Explainable and Trust-Aware AI-Driven Network Slicing Framework for 6G IoT Using Deep Learning
Kun Zhang, Bing Zheng, Jing Xue, Yu Zhou
Abstract
The advent of sixth-generation (6G) networks promises ultra-high bandwidth, reliable connectivity, and ultra-low latency, enabling large-scale IoT deployment. Network slicing is central to these capabilities, but conventional deep learning approaches often suffer from privacy risks, high computational cost, and poor energy efficiency. To address these challenges, this work proposes a federated and explainable AI framework for energy-efficient IoT slicing in 6G. Federated learning enables collaborative training without sharing raw data, preserving privacy and reducing communication overhead. A transformer-based model captures complex traffic patterns, while a hybrid swarm-intelligence optimizer balances throughput, latency, and energy consumption.
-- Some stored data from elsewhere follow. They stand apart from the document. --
/-- R270's example: ENC_IMAGE.basic of the 5×3 image. -/
theorem test_enc_image : after (exec (.encImage .basic false false false)
      (running (.encImage .basic false false false) ops53 (bytes 0x1000 image53)))
      (fun t => (written 0x2000 16 t, t.res.sse, t.res.payloadSize)) =
    some ([0x18, 0, 0, 0, 0, 0, 0, 0x55, 0x18, 0xC0, 0, 0, 0x54, 0x54, 0x54, 0x55].map some, 265072#32, 16#32) := by
  decide +kernel

/-- R271's example: the last row of the image. -/
theorem test_dec_image : after (exec .decImage (running .decImage ops53
      (bytes 0x1000 [0x18, 0, 0, 0, 0, 0, 0, 0x55, 0x18, 0xC0, 0, 0, 0x54, 0x54, 0x54, 0x55])))
      (fun t => (written 0x2028 20 t, t.res.bw, t.res.bh)) =
    some ([0, 0, 198, 255, 0, 0, 198, 255, 0, 0, 198, 255, 0, 0, 198, 255, 198, 0, 198, 255].map some, 2#32, 1#32) := by
  decide +kernel

/-- R303's example: the 4×4 header, its first 24 bytes and the bytes at 76. -/
theorem test_dds_write_hdr : after (exec .ddsWriteHdr (running .ddsWriteHdr { ops53 with width := 4#32, height := 4#32 }))
      (fun t => (written 0x2000 24 t, written 0x204C 12 t, t.res.payloadSize)) =
    some ([0x44, 0x44, 0x53, 0x20, 0x7C, 0, 0, 0, 0x07, 0x10, 0x08, 0, 4, 0, 0, 0, 4, 0, 0, 0, 8, 0, 0, 0].map some,
      [0x20, 0, 0, 0, 4, 0, 0, 0, 0x44, 0x58, 0x54, 0x31].map some, 8#32) := by decide +kernel

/-- The words of a header that the parser reads (R310), at an address. -/
def header (a magic fourcc h w : Nat) : Memory :=
  cellsLE a 4 magic ++ cellsLE (a + 12) 4 h ++ cellsLE (a + 16) 4 w ++ cellsLE (a + 84) 4 fourcc

/-- Section 5.2: the 5×3 file parses, at the highest address that holds it. -/
theorem test_dds_parse_hdr : after (exec .ddsParseHdr (running .ddsParseHdr
      { srcAddr := 0xFFFFFF70#32, srcLen := 144#32 } (header 0xFFFFFF70 0x20534444 0x31545844 3 5)))
      (fun t => (t.res.width, t.res.height, t.res.payloadAddr, t.readReg .status)) =
    some (5#32, 3#32, 0xFFFFFFF0#32, 0x00000002#32) := by decide +kernel

/-- Section 5.2: "DXT2" ends with FORMAT_FOURCC. -/
theorem test_dds_parse_hdr_fourcc : after (exec .ddsParseHdr (running .ddsParseHdr
      { srcAddr := 0x2000#32, srcLen := 144#32 } (header 0x2000 0x20534444 0x32545844 3 5)))
      (fun t => t.readReg .status) = some 0x00000706#32 := by decide +kernel

/-- Section 6.1: a range of the block encoder at the top of memory, one byte beyond it, and one shared byte. -/
theorem test_enc_block_ranges :
    statusAfter (.encBlock .basic false false false) { srcAddr := 0xFFFFFFC1#32, dstAddr := 0x100#32 } = some 0x406#32 ∧
    statusAfter (.encBlock .basic false false false) { srcAddr := 0x100#32, dstAddr := 0x13F#32 } = some 0x506#32 ∧
    statusAfter (.encBlock .basic false false false) { srcAddr := 0x100#32, dstAddr := 0x140#32 } = some 0x002#32 := by
  decide +kernel

/-! ## The machine from reset -/

/-- The command word placed for the next step is the one that the step runs, from reset (log 2): NOP, and DEC_BLOCK
with the reset operands, whose ranges [0, 8) and [0, 64) share a byte. -/
theorem test_with_fetch_word :
    after (step (State.reset.withFetchWord 32 0)) (fun t => t.readReg .status) = some 0x00000002#32 ∧
    after (step (State.reset.withFetchWord 32 1)) (fun t => t.readReg .status) = some 0x00000506#32 := by decide

/-- R112 `run NOP` with the interrupt enabled, from reset: irq is high and STATUS reads 0x2. -/
theorem test_run_nop_from_reset :
    (match Host.Core.run Sys2Proof.core 4 { State.reset with turns := wr {} .ctrl 1#32 :: runLines {} .nop } with
      | .next t => some (t.irq, t.rdata)
      | .fault _ => none
      | .refused _ => none) = some (true, 0x00000002#32) := by decide +kernel

/-- Section 6.2: STATUS = 0x70E, then a write of 0x4: ERR and ERRCODE cleared, DONE and OVR kept. -/
theorem test_status_w1c :
    (Status.hostWrite { done := true, err := true, ovr := true, errCode := 7#8 } 4#32).word = 0x0000000A#32 := by decide

/-! ## Witnesses: what the statements assume can be met -/

/-- A range of a machine without unbacked addresses is backed. -/
theorem backed_of_none (s : State) (h : s.platform.unbacked = []) (x : Span) : s.backedSpan x := by
  intro a _; simp [State.backed, h]

/-- IllegalWordsEndWithIllegalCommand: a running word of each illegal kind, and the largest legal word of format E. -/
theorem witness_illegal_words :
    (running .nop {}).status.busy = true ∧
    (9 ≤ (0x00000009#32 : Word).toNat % 256) ∧
    ((0x00000101#32 : Word).toNat % 256 = 1 ∧ (0x00000101#32 : Word).toNat / 256 ≠ 0) ∧
    ((0x00002002#32 : Word).toNat % 256 = 2 ∧ (0x00002002#32 : Word).toNat / 8192 ≠ 0) ∧
    ((0x00001F05#32 : Word).toNat % 256 = 5 ∧ (0x00001F05#32 : Word).toNat / 8192 = 0) := by decide

/-- SameStepEventsFollowTheirPriority: a running command that ends with an error, legal and illegal, and a word that
resets. -/
theorem witness_same_step :
    (∀ s ∈ [running .decBlock {}, { running .nop {} with cmd := 0x00000009#32, latch := ⟨0x00000009#32, {}⟩ }],
      s.status.busy = true ∧ s.status.err = false ∧ after (engineStep s) (fun u => u.status.err) = some true) ∧
    (2#32 : Word).getLsbD 1 = true := by decide

/-- StepRunsTheLatchedCommand: a running command, with no turn and with one. -/
theorem witness_running :
    (running .tileGet ops53).running .tileGet ∧ (running .tileGet ops53).turns = [] ∧
    ({ running .tileGet ops53 with turns := [.engine] } : State).running .tileGet := by
  refine ⟨⟨rfl, by decide⟩, rfl, rfl, by decide⟩

/-- StepTakesTheOldestTurn: each kind of turn, and the idle engine with none. -/
theorem witness_turns :
    (∀ op, ({ State.reset with turns := [.host op] } : State).turns = .host op :: []) ∧
    (∀ op, ({ State.reset with turns := [.together op] } : State).turns = .together op :: []) ∧
    ({ State.reset with turns := [.powerOn] } : State).turns = .powerOn :: [] ∧
    ({ State.reset with turns := [.engine] } : State).turns = .engine :: [] ∧
    State.reset.turns = [] ∧ State.reset.status.busy = false := by simp [State.reset]

/-- PendingTurnsThenIdle: a run from reset over two turns. -/
theorem witness_pending_turns : ∃ t, Host.Core.run Sys2Proof.core 3
    { State.reset with turns := [.host (.regWrite 0x00C#32 4 0#32), .engine] } = .next t := ⟨_, rfl⟩

/-- StepKeepsTheInvariant, CommandsReadOnlyTheirLatches: a running command in a legal state steps to a next state. -/
theorem witness_invariant_step : (running .nop ops53).Inv = true ∧ (∃ t, step (running .nop ops53) = .next t) ∧
    ∃ t, exec .nop (running .nop ops53) = .next t := ⟨by decide, ⟨_, rfl⟩, ⟨_, rfl⟩⟩

/-- EachRegisterChangesOnlyByItsWriters: a step that changes an operand register, one that changes a result register by
completing, and one that changes it by a reset. -/
theorem witness_register_writers :
    (∃ t, step { State.reset with turns := [.host (.regWrite 0x018#32 4 9#32)] } = .next t ∧
      t.ops.get .width ≠ State.reset.ops.get .width) ∧
    (∃ t, step (running .ddsWriteHdr ops53) = .next t ∧ t.res ≠ (running .ddsWriteHdr ops53).res) ∧
    (∃ t, step { State.reset with res := { bw := 1#32 }, turns := [.powerOn] } = .next t ∧ t.res ≠ { bw := 1#32 }) := by
  refine ⟨⟨_, rfl, by decide⟩, ⟨_, rfl, ?_⟩, ⟨_, rfl, by decide⟩⟩
  exact fun h => absurd (congrArg Results.bw h) (by decide)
SHAP-based explainability enhances transparency in slice allocation. Experiments on real and simulated traffic confirm superior performance, with the proposed framework achieving 98.42% accuracy compared to CNN+LSTM (92.67%) and HHO-CNN+LSTM (95.12%). These results demonstrate a scalable, privacy-preserving, and sustainable solution for future 6G IoT ecosystems.